-- ==== Sys2Proof/Machine/Params.lean ====
section
/-!
DEFINITION. The parameter tables of chapters 1 to 18 (R412, R498): for each parameter its PIDs, format, range, default
and apply class, written row by row from the tables of the manual. Decimal limits are rounded into the range and
decimal defaults to the nearest value of the format (log entry 7).
-/

namespace Sys2Proof.Machine

/-- When a written value takes effect (R6); `ro` is the read-only class of R499. -/
inductive Apply where
  | now
  | cycle
  | start
  | ro
  deriving DecidableEq, Repr

/-- One row of a parameter table. An axis row has one instance per local axis, 100h PIDs apart (R412); `count` entries
lie `stride` apart. Range limits are the raw words, read as two's complement where `signed`. Bits outside `mask` are
reserved and their written value is ignored (R5). -/
structure PSpec where
  base : Nat
  axis : Bool := false
  count : Nat := 1
  stride : Nat := 1
  frac : Nat := 0
  signed : Bool := false
  field : Bool := false
  apply : Apply
  lo : Int
  hi : Int
  list : List Nat := []
  mask : Word := 0xFFFFFFFF
  dflt : List Nat := [0]
  deriving DecidableEq, Repr

namespace P

/-! Lane system (group 0h). -/

/-- `sys.alloc0 to sys.alloc23`. -/
def sysAlloc : PSpec :=
  { base := 0x0F20, count := 24, field := true, apply := .start, lo := 0, hi := 17150, mask := 0x0000F3FF }
/-! PWM and electrical (group 1h). -/

/-- `pwm.half`. -/
def pwmHalf : PSpec :=
  { base := 0x1000, axis := true, apply := .start, lo := 2500, hi := 12500, dflt := [5000] }
/-- `pwm.update`. -/
def pwmUpdate : PSpec :=
  { base := 0x1001, axis := true, apply := .start, lo := 1, hi := 2, list := [1, 2], dflt := [2] }
/-- `pwm.dead`. -/
def pwmDead : PSpec :=
  { base := 0x1002, axis := true, apply := .start, lo := 0, hi := 512, dflt := [40] }
/-- `pwm.minpulse`. -/
def pwmMinpulse : PSpec :=
  { base := 0x1003, axis := true, apply := .cycle, lo := 0, hi := 400, dflt := [60] }
/-- `pwm.phase`. -/
def pwmPhase : PSpec :=
  { base := 0x1004, axis := true, apply := .start, lo := 0, hi := 24999 }
/-- `dsm.dec`. -/
def dsmDec : PSpec :=
  { base := 0x1008, axis := true, apply := .start, lo := 32, hi := 256, list := [32, 64, 128, 256], dflt := [64] }
/-- `dsm.ich`. -/
def dsmIch : PSpec :=
  { base := 0x1009, axis := true, apply := .start, lo := 2, hi := 3, list := [2, 3], dflt := [3] }
/-- `elec.ifs`. -/
def elecIfs : PSpec :=
  { base := 0x100A, axis := true, frac := 16, apply := .start, lo := 65536, hi := 131072000, dflt := [16384000] }
/-- `elec.pp`. -/
def elecPp : PSpec :=
  { base := 0x1010, axis := true, apply := .start, lo := 1, hi := 32, dflt := [5] }
/-- `elec.r`. -/
def elecR : PSpec :=
  { base := 0x1011, axis := true, frac := 24, apply := .cycle, lo := 1678, hi := 167772160, dflt := [201327] }
/-- `elec.l`. -/
def elecL : PSpec :=
  { base := 0x1012, axis := true, frac := 16, apply := .cycle, lo := 65536, hi := 655360000, dflt := [5570560] }
/-- `elec.psi`. -/
def elecPsi : PSpec :=
  { base := 0x1013, axis := true, frac := 16, apply := .cycle, lo := 6554, hi := 65536000, dflt := [524288] }
/-- `link.vfs0 to link.vfs3`. -/
def linkVfs : PSpec :=
  { base := 0x1F20, count := 4, frac := 16, apply := .start, lo := 1310720, hi := 13107200, dflt := [5242880] }
/-- `chop.von`. -/
def chopVon : PSpec :=
  { base := 0x1F30, frac := 16, apply := .cycle, lo := 1310720, hi := 5242880, dflt := [3538944] }
/-- `chop.voff`. -/
def chopVoff : PSpec :=
  { base := 0x1F31, frac := 16, apply := .cycle, lo := 1310720, hi := 5242880, dflt := [3407872] }
/-- `chop.en`. -/
def chopEn : PSpec :=
  { base := 0x1F32, field := true, apply := .cycle, lo := 0, hi := 15, dflt := [15] }
/-- `ov.v1`. -/
def ovV1 : PSpec :=
  { base := 0x1F33, frac := 16, apply := .cycle, lo := 1310720, hi := 5242880, dflt := [3670016] }
/-- `ov.v2`. -/
def ovV2 : PSpec :=
  { base := 0x1F34, frac := 16, apply := .cycle, lo := 1310720, hi := 5242880, dflt := [3932160] }
/-- `ov.v3`. -/
def ovV3 : PSpec :=
  { base := 0x1F35, frac := 16, apply := .cycle, lo := 1310720, hi := 5242880, dflt := [4128768] }
/-- `ov.hyst`. -/
def ovHyst : PSpec :=
  { base := 0x1F36, frac := 16, apply := .cycle, lo := 6554, hi := 655360, dflt := [65536] }
/-- `ov.dred`. -/
def ovDred : PSpec :=
  { base := 0x1F37, frac := 31, apply := .cycle, lo := 107374183, hi := 2147483648, dflt := [536870912] }
/-! Current loop (group 2h). -/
☆ ☆ ☆ ☆ ☆
=== TASK TO CARRY OUT ===
Would you please write out, exactly and with no other lines, the stretch of the listing above from the line containing "def chopEn : PSpec" through the line containing "dflt := [4128768]"?

=== ANSWER AREA ===
def chopEn : PSpec :=
  { base := 0x1F32, field := true, apply := .cycle, lo := 0, hi := 15, dflt := [15] }
/-- `ov.v1`. -/
def ovV1 : PSpec :=
  { base := 0x1F33, frac := 16, apply := .cycle, lo := 1310720, hi := 5242880, dflt := [3670016] }
/-- `ov.v2`. -/
def ovV2 : PSpec :=
  { base := 0x1F34, frac := 16, apply := .cycle, lo := 1310720, hi := 5242880, dflt := [3932160] }
/-- `ov.v3`. -/
def ovV3 : PSpec :=
  { base := 0x1F35, frac := 16, apply := .cycle, lo := 1310720, hi := 5242880, dflt := [4128768] }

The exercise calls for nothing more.